7E De uitdrukkingen „Het Oude Testament” en „Het Nieuwe Testament”
2Kor 3:14 — Gr.: ἐπὶ τῇ ἀναγνώσει τῆς παλαιᾶς διαθήκης (eʹpi tei a·na·gnoʹsei tes pa·laiʹas di·a·theʹkes);
Lat.: in lectione veteris testamenti
1637 |
|
Statenvertaling. |
1963 |
|
Nieuwe-Wereldvertaling van de Christelijke Griekse Geschriften, Brooklyn (VS) (New World Translation of the Christian Greek Scriptures, Brooklyn [VS] 1950). |
Het is tegenwoordig algemeen gebruikelijk om de in het Hebreeuws en Aramees geschreven Geschriften als „Het Oude Testament” aan te duiden. Dit is gebaseerd op de weergave in 2Kor 3:14 in de Latijnse Vulgaat en de Statenvertaling. De christelijke Griekse Geschriften worden gewoonlijk „Het Nieuwe Testament” genoemd. Er zij opgemerkt dat in 2Kor 3:14 het woord di·a·theʹkes, evenals op de andere 32 plaatsen waar het in de Griekse tekst voorkomt, „verbond” betekent. — Zie App. 7D.
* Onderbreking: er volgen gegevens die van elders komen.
/-- AGE after an access to a way: 0 there, one more in the others, up to 3 (R373). -/
def State.ageSet (s : State) (set : Nat) (hit : Nat) : State :=
  (s.setLines set).foldl (fun s h =>
    let v := s.sill h
    if sillBad true v then s
    else s.setSill h (mkWay (wayV v) (wayD v) (wayTag v) (waySdm v) (if h = hit then 0 else min 3 (wayAge v + 1)) (sillPois v))) s

/-- Put D of one way, and SDM in every way of its set (R373, R374). The bit of a damaged way stays as the others show it (R375). -/
def State.setDirty (s : State) (set hbm : Nat) (d : Bool) : State :=
  let ls := s.setLines set
  let s1 := s.setSill hbm (let v := s.sill hbm; mkWay (wayV v) d (wayTag v) (waySdm v) (wayAge v) (sillPois v))
  let sdm : BitVec 4 := BitVec.ofNat 4 ((List.range 4).foldl (fun m w =>
    match ls[w]? with
    | some h => if (if sillBad true (s1.sill h) then (waySdm (s1.sill hbm)).getLsbD w else wayD (s1.sill h)) then m + 2 ^ w else m
    | none => m) 0)
  ls.foldl (fun s h =>
    let v := s.sill h
    if sillBad true v then s else s.setSill h (mkWay (wayV v) (wayD v) (wayTag v) sdm (wayAge v) (sillPois v))) s1

/-- Move a stored line as it is, with its key and poison. -/
def Mem.moveLine (m : Mem) (from_ to_ : Nat) : Mem :=
  m.setLine to_ (m.line from_) (memb from_ m.poison) (m.tagOf from_)

/-- Put a set under quarantine, or halt the part when the table is full (R23, R375). -/
def State.quarantineSet (s : State) (set : Nat) (ls : List Nat) : State :=
  if memb set s.cache.quarantine then s
  else if s.cache.quarantine.length < 256 then
    (s.modCache (fun c => { c with quarantine := insertNum set c.quarantine })).record 0xF 0x3F9
      (BitVec.ofNat 64 ((ls.head?).getD 0 * 128))
  else s.fatal 0x3F7

/-- A damaged way of a set (R375): a clean one is set V 0 with record 0x3FC; otherwise the set is quarantined with record
0x3F9, and beyond 256 sets the part halts with 0x3F7 (R23). -/
def State.damagedWay (s : State) (set w : Nat) : State :=
  let ls := s.setLines set
  let h := (ls[w]?).getD 0
  let other := (ls.filter (fun x => x != h)).find? (fun x => !sillBad true (s.sill x))
  match other with
  | some o =>
    if !(waySdm (s.sill o)).getLsbD w then
      (s.setSill h (mkWay false false 0 (waySdm (s.sill o)) 0 false)).record 0xF 0x3FC (BitVec.ofNat 64 (h * 128))
    else s.quarantineSet set ls
  | none => s.quarantineSet set ls

/-- Bring a tier line into HBM (R374): hit, or the victim way, written to the tier first when dirty, which counts for the bay of the line
that takes the way (R422). A miss of a quarantined set allocates nothing. -/
def State.tierFill (s : State) (line : Nat) : State :=
  let (set, tag) := s.tierPlace line
  let ls := s.setLines set
  let s := (List.range 4).foldl (fun s w => if sillBad true (s.sill ((ls[w]?).getD 0)) then s.damagedWay set w else s) s
  match s.tierHit line with
  | some h => s.ageSet set h
  | none =>
    if s.quarantined line then s else
      let usable := ls.filter (fun h => !sillBad true (s.sill h))
      let oldest := usable.foldl (fun m h => max m (wayAge (s.sill h))) 0
      match (usable.find? (fun h => !wayV (s.sill h))).orElse (fun _ => usable.find? (fun h => wayAge (s.sill h) == oldest)) with
      | none => s
      | some h =>
        let v := s.sill h
        let b := s.lineBay line
        let s := if wayV v && wayD v then
            ((s.modMem (fun m => m.moveLine h (tierBase / 128 + wayTag v * s.tierSets + set))).setDirty set h false).count b 7
              (if b < 12 then 128 else 0)
          else s
        let s := s.modMem (fun m => m.moveLine line h)
        (s.setSill h (mkWay true false tag (waySdm (s.sill h)) 0 (memb line s.mem.poison))).ageSet set h

/-- POIS of an HBM line's sill follows the line (R363, R373); a damaged sill is left as it is, and the tier has none. -/
def State.markPois (s : State) (line : Nat) (p : Bool) : State :=
  let v := s.sill line
  if hbmBytes / 128 ≤ line || sillBad s.chip.dom.mode v || sillPois v == p then s else s.setSill line (setPois v p)

/-- Write a line back to memory, its sill with it (R250, R363, R374, R375). -/
def State.writeBack (s : State) (key line : Nat) (data : BitVec 1024) (poison : Bool) : State :=
  let tag := s.keyTag key
  if s.cached line then
    let s := s.tierFill line
    match s.tierHit line with
    | some h => ((s.modMem (fun m => m.setLine h data poison tag)).markPois h poison).setDirty (s.tierPlace line).1 h true
    | none => s
  else (s.modMem (fun m => m.setLine line data poison tag)).markPois line poison

/-! ## Claims on lines of a home slice (R262 to R266) -/

/-- D(k) of a distance code (R262). -/
def distTicks (k : Nat) : Nat := if k = 30 then 256 else min (isqrt (2 ^ (k - 1))) 4095

/-- LeaseLen (R270), for the TNS of the requesting bay. -/
def leaseLen (k t : Nat) : Nat :=
  if k = 0 then 0 else if k = 30 then 2048 else if k = 31 then 32768 else min (distTicks k * t) 32768

/-- Ticks left of a TIMED line, and ticks past of a DUE or LAPSED one (R264). -/
def L2Line.remaining (l : L2Line) (brc : Nat) : Nat := (l.stamp + 4096 - brc) % 4096
/-- Ticks past STAMP. -/
def L2Line.overdue (l : L2Line) (brc : Nat) : Nat := (brc + 4096 - l.stamp) % 4096

/-- The tick rows of R265 at a value of the clock: the line after them and whether a BROKEN event counts. -/
def L2Line.tick (l : L2Line) (brc : Nat) : L2Line × Bool :=
  match l.cls with
  | .timed => if l.stamp = brc then ({ l with cls := .due }, false) else (l, false)
  | .due => if 65 ≤ l.overdue brc then ({ l with cls := .lapsed }, l.decl) else (l, false)
  | _ => (l, false)

/-- Put a claim of distance D(k). -/
def L2Line.stake (l : L2Line) (brc x k : Nat) (decl : Bool) : L2Line :=
  { l with cls := .timed, stamp := (brc + distTicks k) % 4096, clm := x, decl := decl }

/-- The request rows of R265 for claimant `x` and code `k`: the line after them and whether a KEPT event counts. -/
def L2Line.claim (l : L2Line) (brc x k : Nat) (keepOk : Bool) : L2Line × Bool :=
  let own := l.clm == x
  let due := l.cls == .timed || l.cls == .due
  let kept := due && own && l.decl
  if k = 0 then
    if due then (if own then ({ l with cls := .dead }, l.decl) else (l, false)) else ({ l with cls := .dead }, false)
  else if l.cls = .keep then (l, false)
  else if k = 31 ∧ keepOk then ({ l with cls := .keep, clm := x }, kept)
  else
    let k' := if k = 31 then 29 else k
    let decl := decide (k ≤ 29)
    match l.cls with
    | .timed =>
      if own then (l.stake brc x k' decl, kept)
      else if distTicks k' < l.remaining brc then (l.stake brc x k' decl, false) else (l, false)
    | .due => (l.stake brc x k' decl, kept)
    | _ => (l.stake brc x k' decl, false)

/-! ## Home slices (R251, R252, R267, R268) -/

/-- The home slice of a line: one of those left of the 32 on the die beside the stack that holds the line (R16, R18, R251).
Marked: DESIGN CHOICE, safe, log 24. -/
def State.sliceOf (s : State) (line : Nat) : Nat :=
  let die := channelOf line / 256
  let left := ((List.range 32).map (32 * die + ·)).filter (fun n => !memb n s.lostSlices)
  (left[Config.homeSlice s.lostSlices line % max 1 left.length]?).getD (32 * die)

/-- The set of its slice that a line falls in, of the 512 of 2 MiB in 32 ways of 128 bytes (R16, R98).
Marked: DESIGN CHOICE, safe, log 24. -/
def setOfLine (line : Nat) : Nat := Config.homeSet line % 512

/-- The value of a 48-bit logical clock that stands `ahead` of the steps taken (R10, R251).
Marked: DESIGN CHOICE, not safe, log 14. -/
def State.clockAt (s : State) (ahead : Nat) : Nat := (s.now + ahead) % 2 ^ 48

/-- How far a clock that holds `t` stands ahead of the steps taken.
Marked: DESIGN CHOICE, not safe, log 14. -/
def State.aheadOf (s : State) (t : Nat) : Nat := (t + 2 ^ 48 - s.now % 2 ^ 48) % 2 ^ 48

/-- CLK of a slice (R251).
Marked: DESIGN CHOICE, not safe, log 8 and 14. -/
def State.clk (s : State) (slice : Nat) : Nat := s.clockAt (SMap.get 0 s.cache.clkAhead slice)

/-- CT of a core (R251).
Marked: DESIGN CHOICE, not safe, log 8 and 14. -/
def State.ct (s : State) (core : Nat) : Nat := s.clockAt (SMap.get 0 s.cache.ctAhead core)

/-- CT(c) := max(CT(c), t). -/
def State.raiseCt (s : State) (core t : Nat) : State :=
  if t ≤ s.ct core then s else s.modCache (fun c => { c with ctAhead := SMap.set 0 c.ctAhead core (s.aheadOf t) })

/-- The furthest CLK of the package's slices.
Marked: DEDUCED, safe, log 80. -/
def State.clkMost (s : State) : Nat := s.cache.clkAhead.foldl (fun m p => max m (s.clockAt p.2)) (s.clockAt 0)

/-- An acquire that no reply of a home slice carries (a pane flag, a latch, a fence, the start of a frame): CT(c) passes the
WTS of every write performed so far, so that no older copy hits (R252, R296, R302, R351).
Marked: DEDUCED, safe, log 80. -/
def State.syncCore (s : State) (core : Nat) : State := s.raiseCt core s.clkMost

/-- The logical time a request carries: the core's CT; an engine's is the furthest CLK, past every write it orders (R86, R302).
Marked: DEDUCED, safe, log 80. -/
def State.timeOf (s : State) (core : Nat) : Nat := if core < 256 then s.ct core else s.clkMost

/-- CLK(h) := max(CLK(h), t). -/
def State.raiseClk (s : State) (slice t : Nat) : State :=
  if t ≤ s.clk slice then s else s.modCache (fun c => { c with clkAhead := SMap.set 0 c.clkAhead slice (s.aheadOf t) })

/-- A line present in its home slice. -/
def State.l2? (s : State) (line : Nat) : Option L2Line := SMap.find s.cache.lines line

/-- Put a line. -/
def State.putLine (s : State) (line : Nat) (l : L2Line) : State := s.modCache (fun c => { c with lines := c.lines.put line l })

/-- The furthest lease any slice has granted.
Marked: DEDUCED, safe, log 73. -/
def State.leaseMost (s : State) : Nat :=
  s.cache.mrts.foldl (fun m p => max m p.2) (s.cache.lines.foldl (fun m p => max m p.2.rts) (s.clockAt 0))

/-- Every reserved way of a bay that is not FREE (R98). -/
def State.takenWays (s : State) : List Nat := s.bays.flatMap (·.ways)

/-- Candidate ways for a line of a bay (R267). -/
def State.candidates (s : State) (b : Nat) : List Nat :=
  let taken := s.takenWays
  let shared := (List.range 32).filter (fun w => !memb w taken)
  if b < 12 then sortNums ((s.bay b).ways ++ (if (s.bay b).elastic then shared else [])) else shared

/-- The way number of a line held only for its request (R267).
Marked: DEDUCED, safe, log 77. -/
def transientWay : Nat := 99

/-- Key of R268.
Marked: DEDUCED, safe, log 77. -/
def State.victimKey (s : State) (l : L2Line) : Int :=
  let brc := s.brcOf l.bay
  let m : Int := if l.cls = .timed then (l.remaining brc : Int) else -(l.overdue brc : Int)
  m * (s.bayTns l.bay : Int) * ((4 + (if l.bay < 12 then (s.bay l.bay).credUsed else 0) : Nat) : Int)

/-- The largest of some ways by key, the lowest way on a tie. -/
def bestWay (g : Nat → Int) : List Nat → Option Nat
  | [] => none
  | w :: ws =>
    match bestWay g ws with
    | none => some w
    | some v => if g w < g v then some v else some w

/-- The victim of R268 among candidate ways, given what stands in each: none when every candidate is pinned. A way without a line
is EMPTY, and so is a line whose request has not yet applied its claim (R264).
Marked: DEDUCED, safe, log 77. -/
def State.victim (s : State) (at_ : Nat → Option L2Line) (cands : List Nat) : Option Nat :=
  let cs := cands.filter (fun w => match at_ w with
    | some l => l.pins.isEmpty
    | none => true)
  let ofClass (k : LineClass) : Option Nat := cs.find? (fun w => match at_ w with
    | some l => l.cls == k
    | none => k == .empty)
  match ofClass .empty, ofClass .dead, ofClass .lapsed with
  | some w, _, _ => some w
  | none, some w, _ => some w
  | none, none, some w => some w
  | none, none, none =>
    let timed := cs.filter (fun w => match at_ w with
      | some l => l.cls == .timed || l.cls == .due
      | none => false)
    match bestWay (fun w => match at_ w with
        | some l => s.victimKey l
        | none => 0) timed with
    | some w => some w
    | none => (ofClass .keep).orElse (fun _ => cs.head?)

/-- Send a message to another package. -/
def State.send (s : State) (m : Message) : State := s.modCache (fun c => { c with outbox := c.outbox ++ [m] })

/-- Package and LOCAL line of a guest line's key (R362). -/
def guestHome (key : Nat) : Nat × Nat := ((key - 2 ^ 43) / 2 ^ 37, key % 2 ^ 37)

/-- What leaves with a line: a dirty line of this package is written back; a guest line under S is dropped, a clean E line
sends a notice, and an M or O line is written back to its home and kept until the home answers (R362, R367). -/
def State.leaveSlice (s : State) (line : Nat) (l : L2Line) : State :=
  match l.guest with
  | none =>
    if l.dirty then (s.writeBack l.key line l.data l.poison).count l.bay 7 (if l.bay < 12 then 128 else 0) else s
  | some .s => s
  | some .e => s.send (.cleanNotice (guestHome line).1 (guestHome line).2 (s.channelTo l.bay (guestHome line).1))
  | some _ =>
    (s.send (.writeBack (guestHome line).1 (guestHome line).2 (s.channelTo l.bay (guestHome line).1) l.data l.poison)).modCache
      (fun c => { c with keptBacks := c.keptBacks.put line (l.data, l.poison) })

/-- A line is taken out of its slice and MRTS is raised (R252). -/
def State.dropLine (s : State) (line : Nat) (l : L2Line) : State :=
  s.modCache (fun c => { c with
    lines := c.lines.drop line
    mrts := c.mrts.put l.slice (max (SMap.get 0 c.mrts l.slice) l.rts) })

/-- A line is evicted (R252, R268). -/
def State.evict (s : State) (line : Nat) : State :=
  match s.l2? line with
  | none => s
  | some l => (s.leaveSlice line l).dropLine line l

/-- The lines of a set. -/
def State.setOf (s : State) (slice set : Nat) : List (Nat × L2Line) :=
  s.cache.lines.filter (fun p => p.2.slice == slice && p.2.set == set)

/-- Where a line of a bay may enter its slice: the way, and the line to evict first (R267, R268); none when a demand fill
must wait for a pin. -/
def State.place (s : State) (line b : Nat) : Option (Nat × Option Nat) :=
  let cands := s.candidates b
  if cands.isEmpty then some (transientWay, none)
  else
    let slice := s.sliceOf line
    let here := s.setOf slice (setOfLine line)
    let at_ (w : Nat) : Option L2Line := (here.find? (fun p => p.2.way == w)).map (·.2)
    let free := cands.find? (fun w => (at_ w).isNone)
    if s.cache.lines.length < cands.length ∧ s.cache.lines.all (fun p => p.2.cls != .empty) then some (free.getD 0, none)
    else
      match s.victim at_ cands with
      | some w => some (w, (here.find? (fun p => p.2.way == w)).map (·.1))
      | none => none

/-- The score after an epoch with `kept` and `broken` events (R269). -/
def credAfter (cred kept broken : Nat) : Nat :=
  let n := kept + broken
  if n < 64 then cred
  else if n < 4 * broken then min 15 (cred + 1)
  else if 16 * broken ≤ n then cred - 1
  else cred

/-- An epoch that has ended is settled: CRED is adjusted and both counts are cleared (R269).
Marked: DESIGN CHOICE, not safe, log 120. -/
def State.settleEpoch (s : State) (b : Nat) : State :=
  if (s.bay b).epochDue then
    s.modBay b (fun y => { y with cred := credAfter y.cred y.kept y.broken, kept := 0, broken := 0, epochDue := false })
  else s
Over de betekenis van het Latijnse woord testamentum (in de genitief testamenti) zegt Edwin Hatch in zijn werk Essays in Biblical Greek, Oxford 1889, blz. 48, dat „vanwege de onwetendheid met betrekking tot de filologie van het latere en gewone Latijn, vroeger werd aangenomen dat ’testamentum’, waarmee het woord [di·a·theʹke] in de vroege Latijnse vertalingen alsook in de Vulgaat wordt weergegeven, ’testament’ of ’uiterste wilsbeschikking’ betekende, terwijl het in feite ook, zo niet uitsluitend, ’verbond’ betekende.” Evenzo schreef W. F. Moulton in A Bible Commentary for English Readers by Various Writers, onder redactie van Charles Ellicott, New York, Deel VIII, blz. 309, dat „in de oude Latijnse vertaling van de Schrift testamentum de gewone weergave van het woord [di·a·theʹke] werd. Aangezien deze weergave echter zeer dikwijls wordt aangetroffen op plaatsen waar men onmogelijk aan een betekenis als uiterste wilsbeschikking kan denken (bijvoorbeeld in Ps. lxxxiii, 5, waar niemand zal veronderstellen dat de psalmist zegt dat de vijanden van God ’een testament tegen Hem hebben opgemaakt’), is het duidelijk dat het Latijnse testamentum in een uitgebreide betekenis werd gebruikt, beantwoordend aan de ruime toepassing van het Griekse woord.” — Zie Ps 25:10 en Ps 83:5 vtnn.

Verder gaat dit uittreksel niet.